The most useful way to determine if a technical fabric is right for you is you request a sample. Most online retailers now offer free (or low cost) sample swatches. It can save loads in wasted time and fabric if the sample turns out to be different from what you expected!
Beyond the usual reasons for checking color and feel, testing for shrinkage, or deciding which needles to use, you can also use samples to learn more about the technical properties of a fabric.
Stretch: Many patterns will provide a stretch guide on the pattern envelope, but it’s difficult to apply this to other common garment styles, and you don’t always have the pattern with you. You can determine the stretch percentage by marking out 10cm, then seeing how far you can stretch this against a ruler. If it stretches to 15cm, then the fabric has 50% stretch in that direction.
Fiber content: The quickest way to tell if your sample is a natural or synthetic fiber is to burn a small portion of it and assess the smoke and remains. There are many great burn test guides online, which can help determine if that 100% merino jersey really is entirely wool.
Wickability: With wicking fabrics, it’s important to be able to tell the right side of the fabric from the wrong, so the moisture doesn’t move in the wrong direction. If you can’t tell by looking at the weave, then you can do an informal test by lightly spraying one side with water and noting how long it takes to line-dry. Repeat with the other side. The side sprayed which dries the quickest should be against the skin.

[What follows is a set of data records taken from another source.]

/-- Whether an operation is a `read` or `write` of the CPU. -/
def cpuAccess : Instr → Bool
  | .busRead8 m _ _ => m == .cpu
  | .busRead16 m _ _ => m == .cpu
  | .busRead32 m _ _ => m == .cpu
  | .busWrite8 m _ _ => m == .cpu
  | .busWrite16 m _ _ => m == .cpu
  | .busWrite32 m _ _ => m == .cpu
  | .tick _ => false
  | .triggerVblank => false
  | .triggerHblank => false
  | .triggerFifoa => false
  | .triggerFifob => false
  | .loadGen1 _ => false
  | .serializeGen1 _ => false
  | .loadGen2 _ => false
  | .serializeGen2 _ => false
  | .eepromBitWrite _ _ _ => false
  | .eepromDrainRead m _ _ => m == .cpu
  | .eepromSniff _ _ _ => false
  | .eepromRead6 _ _ => false
  | .eepromRead14 _ _ => false
  | .eepromWrite6 _ _ _ => false
  | .eepromWrite14 _ _ _ => false
  | _ => true

/-- The interrupt requests among what was sent out, oldest first (R610). -/
def requests (s : State) : List OutEvent :=
  s.outs.filter fun e =>
    match e with
    | .interrupt _ => true
    | _ => false

/-! ### Construction -/

/-- A power of two. -/
def PowerOfTwo (n : Nat) : Prop := ∃ k : Nat, n = 2 ^ k

/-- The legal metadata of R262, and no device the source does not name (R609). That Family D with rumble
may have 0x10000 bytes of RAM is log 26. -/
def LegalCart (c : Cart) : Prop :=
  c.otherDevice = false ∧ PowerOfTwo c.romBankCount ∧ 2 ≤ c.romBankCount
    ∧ (c.hasRtc = true → c.family = .c) ∧ (c.hasRumble = true → c.family = .d)
    ∧ match c.family with
      | .romOnly => c.romBankCount = 2 ∧ (c.ramSize = 0 ∨ c.ramSize = 0x2000)
      | .a => c.romBankCount ≤ 128
          ∧ (c.ramSize = 0 ∨ c.ramSize = 0x800 ∨ c.ramSize = 0x2000 ∨ c.ramSize = 0x8000)
      | .b => c.romBankCount ≤ 16
      | .c => c.romBankCount ≤ 128
          ∧ (c.ramSize = 0 ∨ c.ramSize = 0x800 ∨ c.ramSize = 0x2000 ∨ c.ramSize = 0x8000)
      | .d => c.romBankCount ≤ 512
          ∧ (c.ramSize = 0 ∨ c.ramSize = 0x800 ∨ c.ramSize = 0x2000 ∨ c.ramSize = 0x8000
            ∨ (c.ramSize = 0x10000 ∧ c.hasRumble = true)
            ∨ (c.ramSize = 0x20000 ∧ c.hasRumble = false))

/-- The legal timing parameters of R609: at least 1, but for the two start delays. -/
def LegalTiming (t : Timing) : Prop :=
  1 ≤ t.eepromWrite ∧ 1 ≤ t.flashProgram ∧ 1 ≤ t.flashEraseSector ∧ 1 ≤ t.flashEraseChip
    ∧ 1 ≤ t.oamUnit ∧ 1 ≤ t.vdmaBlock ∧ 1 ≤ t.gbaUnit

/-! ### The whole machine -/

/-- Nothing that a cycle would advance: no DMA under way and no storage operation pending. -/
def Idle (s : State) : Prop :=
  match s.cfg.gen with
  | .gen1 => s.g1.oamDma.state = .inactive ∧ (s.cfg.cgb = true → s.g1.vdma.state ≠ .active)
  | .gen2 => (∀ k, (chan s k).state = .inactive ∨ (chan s k).state = .paused)
      ∧ storageBusy s.g2.nvs2 = false

/-- The same live variant, of the same size, with the identifier and the known address length kept
(R321). -/
def SameVariant (n m : Nvs2) : Prop :=
  match n with
  | .unresolved => False
  | .batteryRam x => ∃ y, m = .batteryRam y ∧ y.size = x.size
  | .eeprom e =>
    ∃ d, m = .eeprom d ∧ (e.addrBits ≠ .unknown → d.addrBits = e.addrBits ∧ d.bytes.size = e.bytes.size)
  | .flash f => ∃ g, m = .flash g ∧ g.bytes.size = f.bytes.size ∧ g.chipId = f.chipId

/-- Object memory while the object-memory DMA is Active (R121). -/
def OamBusy (s : State) (a : Half) : Prop :=
  s.g1.oamDma.state = .active ∧ 0xFE00 ≤ a ∧ a ≤ 0xFEFF

/-- What the screen's mode gates (R123). -/
def Gated (s : State) (a : Half) : Prop :=
  s.host.ppu.lcdOn = true
    ∧ ((s.host.ppu.mode = .mode3
          ∧ ((0x8000 ≤ a ∧ a ≤ 0x9FFF) ∨ (s.cfg.cgb = true ∧ (a = 0xFF69 ∨ a = 0xFF6B))))
      ∨ ((s.host.ppu.mode = .mode2 ∨ s.host.ppu.mode = .mode3) ∧ 0xFE00 ≤ a ∧ a ≤ 0xFEFF))

/-! ### Generation 1 -/

/-- The generation-1 state replaced. -/
def with1 (s : State) (g : Gen1) : State := { s with g1 := g }

/-- The boot ROM catches a read of `a` (R101, R221). -/
def Overlaid (s : State) (a : Nat) : Prop :=
  s.g1.bootEnabled = true ∧ ∃ m, s.cfg.boot = some m ∧ a < m.size ∧ ¬ (0x100 ≤ a ∧ a ≤ 0x1FF)

/-- `Unit(u)` of R412 for seconds, minutes, hours and days, of an elapsed time. -/
def unit (e m c : Int) : Int := e / m % c

/-- `Elapsed()` of the clock at the current instant (R411). -/
def elapsedOf (s : State) : Int :=
  (if s.g1.rtc.halted then s.g1.rtc.haltedInstant else s.host.now) - s.g1.rtc.reference

/-- `S.rtc.reference_instant` after `Normalize()` (R415). -/
def normalizedReference (s : State) : Int :=
  s.g1.rtc.reference
    + (if 512 ≤ elapsedOf s / 86400 then 86400 * 512 * (elapsedOf s / 86400 / 512) else 0)

/-- The RTC register `sel` is what the RAM window shows (R281, R286, R287). -/
def RtcSelected (s : State) (sel : Byte) : Prop :=
  s.cfg.cart.family = .c ∧ s.cfg.cart.hasRtc = true ∧ s.g1.bank.ramEnabled = true
    ∧ s.g1.bank.ramBank = sel

/-- The ROM bank that `EffRom` selects (R267), for a legal bank count. -/
def effBank (c : Cart) (b : Nat) : Nat := b % c.romBankCount

/-- `map_rom(a)` of R270, R275, R279, R285 and R293. -/
def romOffsetOf (s : State) (a : Nat) : Nat :=
  match s.cfg.cart.family with
  | .romOnly => a
  | .a =>
    if a ≤ 0x3FFF then
      effBank s.cfg.cart (if s.g1.bank.mode = 1 then s.g1.bank.ramBank.toNat * 32 else 0) * 0x4000 + a
    else
      effBank s.cfg.cart (s.g1.bank.ramBank.toNat * 32 + s.g1.bank.romBank.toNat) * 0x4000
        + (a - 0x4000)
  | _ => if a ≤ 0x3FFF then a
         else effBank s.cfg.cart s.g1.bank.romBank.toNat * 0x4000 + (a - 0x4000)

/-- The bank of cartridge RAM that the window shows (R276, R287, R293). -/
def ramBankOf (s : State) : Nat :=
  match s.cfg.cart.family with
  | .a => if s.g1.bank.mode = 1 then s.g1.bank.ramBank.toNat else 0
  | _ => s.g1.bank.ramBank.toNat

/-- `map_ram(a)` where it answers a RAM offset (R270, R276, R280, R286, R287, R293). -/
def ramOffsetOf (s : State) (a : Nat) : Option Nat :=
  match s.cfg.cart.family with
  | .romOnly => if s.cfg.cart.ramSize = 0 then none else some (a - 0xA000)
  | .b => if s.g1.bank.ramEnabled then some ((a - 0xA000) % 512) else none
  | .c =>
    if s.g1.bank.ramEnabled = true ∧ s.cfg.cart.ramSize ≠ 0 ∧ s.g1.bank.ramBank ≤ 7 then
      some ((ramBankOf s * 0x2000 + (a - 0xA000)) % s.cfg.cart.ramSize)
    else none
  | _ =>
    if s.g1.bank.ramEnabled = true ∧ s.cfg.cart.ramSize ≠ 0 then
      some ((ramBankOf s * 0x2000 + (a - 0xA000)) % s.cfg.cart.ramSize)
    else none

/-- The byte of `S.nvs1` at an offset (R42). -/
def ramByte (s : State) (o : Nat) : Byte :=
  match s.g1.nvs1 with
  | none => 0xFF
  | some n => n.bytes.read o

/-- What the RAM window shows at an offset that `map_ram` answers (R276, R280), or 0xFF for no device. -/
def ramShown (s : State) (o : Option Nat) : Byte :=
  match o with
  | none => 0xFF
  | some o => if s.cfg.cart.family = .b then 0xF0 ||| (ramByte s o &&& 0x0F) else ramByte s o

/-- The clock register `sel` (R413, R417). -/
def clockByte (s : State) (sel : Byte) : Byte :=
  let l := s.g1.rtc.latched
  BitVec.ofNat 8
    (if sel = 0x08 then l.s else if sel = 0x09 then l.m else if sel = 0x0A then l.h
     else if sel = 0x0B then l.d % 256
     else l.d / 256 % 2 + (if s.g1.rtc.halted then 0x40 else 0) + (if s.g1.rtc.carry then 0x80 else 0))

/-- The memories of generation 1 that the bus reads and writes as plain bytes (R101). -/
inductive Ram1
  | vram | wram | oam | hram
  deriving DecidableEq, Repr

/-- The bytes of a memory. -/
def Ram1.image (r : Ram1) (g : Gen1) : Image :=
  match r with
  | .vram => g.vram
  | .wram => g.wram
  | .oam => g.oam
  | .hram => g.hram

/-- The generation-1 state with other bytes in a memory. -/
def Ram1.put (r : Ram1) (m : Image) (g : Gen1) : Gen1 :=
  match r with
  | .vram => { g with vram := m }
  | .wram => { g with wram := m }
  | .oam => { g with oam := m }
  | .hram => { g with hram := m }

/-- The bank of work RAM at 0xD000-0xDFFF (R34). -/
def workBank (s : State) : Nat := if s.cfg.cgb = true ∧ s.g1.svbk ≠ 0 then s.g1.svbk.toNat else 1

/-- The offset in work RAM of an address, through the echo too (R34, R101, R102). -/
def workOffset (s : State) (a : Nat) : Nat :=
  let b := if a ≤ 0xDFFF then a else a - 0x2000
  if b ≤ 0xCFFF then b - 0xC000 else workBank s * 0x1000 + (b - 0xD000)

/-- The memory that an address names and the offset in it (R33 to R36, R101, R102). -/
def ram1At (s : State) (a : Nat) : Option (Ram1 × Nat) :=
  if 0x8000 ≤ a ∧ a ≤ 0x9FFF then some (.vram, s.g1.vbk.toNat * 0x2000 + (a - 0x8000))
  else if 0xC000 ≤ a ∧ a ≤ 0xFDFF then some (.wram, workOffset s a)
  else if 0xFE00 ≤ a ∧ a ≤ 0xFE9F then some (.oam, a - 0xFE00)
  else if 0xFF80 ≤ a ∧ a ≤ 0xFFFE then some (.hram, a - 0xFF80)
  else none

/-- The source addresses the video-RAM DMA may not read (R469). -/
def Forbidden (a : Nat) : Prop := (0x8000 ≤ a ∧ a ≤ 0x9FFF) ∨ 0xE000 ≤ a

/-- The byte at a source address of the video-RAM DMA that R469 does not forbid: of the boot ROM or the
cartridge ROM, of the cartridge's RAM window, of work RAM (R101, R268, R305, R469). -/
def dmaSourceByte (s : State) (a : Nat) : Byte :=
  if a ≤ 0x7FFF then
    match s.cfg.boot with
    | none => s.cfg.rom.read (romOffsetOf s a)
    | some m =>
      if s.g1.bootEnabled = true ∧ a < m.size ∧ ¬ (0x100 ≤ a ∧ a ≤ 0x1FF) then m.read a
      else s.cfg.rom.read (romOffsetOf s a)
  else if a ≤ 0xBFFF then
    if s.cfg.cart.family = .c ∧ s.cfg.cart.hasRtc = true ∧ s.g1.bank.ramEnabled = true
        ∧ 0x08 ≤ s.g1.bank.ramBank ∧ s.g1.bank.ramBank ≤ 0x0C then clockByte s s.g1.bank.ramBank
    else ramShown s (ramOffsetOf s a)
  else s.g1.wram.read (workOffset s a)

/-! ### Generation 2 -/

/-- A generation-2 access by a master that is let through, on a block that can be built (R236, R609,
R622): by the CPU while it is not stalled, or by a DMA channel. -/
def Open2By (s : State) (m : Master) : Prop :=
  s.cfg.gen = .gen2 ∧ constructionRefusal s.cfg = none
    ∧ ((m = .cpu ∧ ¬ Stalled s) ∨ ∃ k, m = .chan k)

/-- The generation-2 state replaced. -/
def with2 (s : State) (g : Gen2) : State := { s with g2 := g }

/-- The state with another storage variant. -/
def withVariant (s : State) (n : Nvs2) : State := with2 s { s.g2 with nvs2 := n }

/-- The state with another channel `k`. -/
def withChan (s : State) (k : Chan) (c : DmaChannel) : State :=
  with2 s { s.g2 with dma := s.g2.dma.set k c }

/-- The memories of generation 2 that the bus reads and writes as plain bytes (R105). -/
inductive Ram2
  | ewram | iwram | pal | vram | oam
  deriving DecidableEq, Repr

/-- The address bits 31 to 24 of a memory (R105). -/
def Ram2.page : Ram2 → Nat
  | .ewram => 2
  | .iwram => 3
  | .pal => 5
  | .vram => 6
  | .oam => 7

/-- The offset in a memory that an address names (R105): each is mirrored, and the upper 32 KiB of
video RAM twice. -/
def Ram2.offset (r : Ram2) (a : Nat) : Nat :=
  match r with
  | .ewram => a % 0x40000
  | .iwram => a % 0x8000
  | .pal => a % 0x400
  | .vram => if a % 0x20000 < 0x18000 then a % 0x20000 else a % 0x20000 - 0x8000
  | .oam => a % 0x400

/-- The bytes of a memory. -/
def Ram2.image (r : Ram2) (g : Gen2) : Image :=
  match r with
  | .ewram => g.ewram
  | .iwram => g.iwram
  | .pal => g.pal
  | .vram => g.vram2
  | .oam => g.oam2

/-- The generation-2 state with other bytes in a memory. -/
def Ram2.put (r : Ram2) (m : Image) (g : Gen2) : Gen2 :=
  match r with
  | .ewram => { g with ewram := m }
  | .iwram => { g with iwram := m }
  | .pal => { g with pal := m }
  | .vram => { g with vram2 := m }
  | .oam => { g with oam2 := m }

/-- An address made a multiple of the width (R112). -/
def aligned (w : Width) (a : Nat) : Nat := a / w.bytes * w.bytes

/-- The unsigned value of `n` bytes from `o`, the lowest first (R19). -/
def leValue (m : Image) (o : Nat) : Nat → Nat
  | 0 => 0
  | n + 1 => leValue m o n + (m.read (o + n)).toNat * 256 ^ n

/-- Byte `i` of a value (R19). -/
def valueByte (v : Word) (i : Nat) : Byte := BitVec.ofNat 8 (v.toNat / 256 ^ i)

/-- `m'` is `m` with the bytes `f 0` to `f (n - 1)` stored from `o`; every other byte reads as before. -/
def StoredAt (m m' : Image) (o n : Nat) (f : Nat → Byte) : Prop :=
  (∀ i < n, m'.read (o + i) = f i) ∧ ∀ x, (∀ i < n, x ≠ o + i) → m'.read x = m.read x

Once I’ve sourced a pattern and some great fabrics for my next exercise project, I always buy a little extra fabric so I can sew up a quick sample to test on-the-road. Fit and comfort are particularly personal when it comes to activewear, and I often find that I need to make a few small tweaks for a new pattern or fabric to make it exactly right for me. By buying an extra yard or two to make up a wearable muslin, you can ensure that your finished version will be just as you like it — whether you’re running a marathon or just out for a country stroll.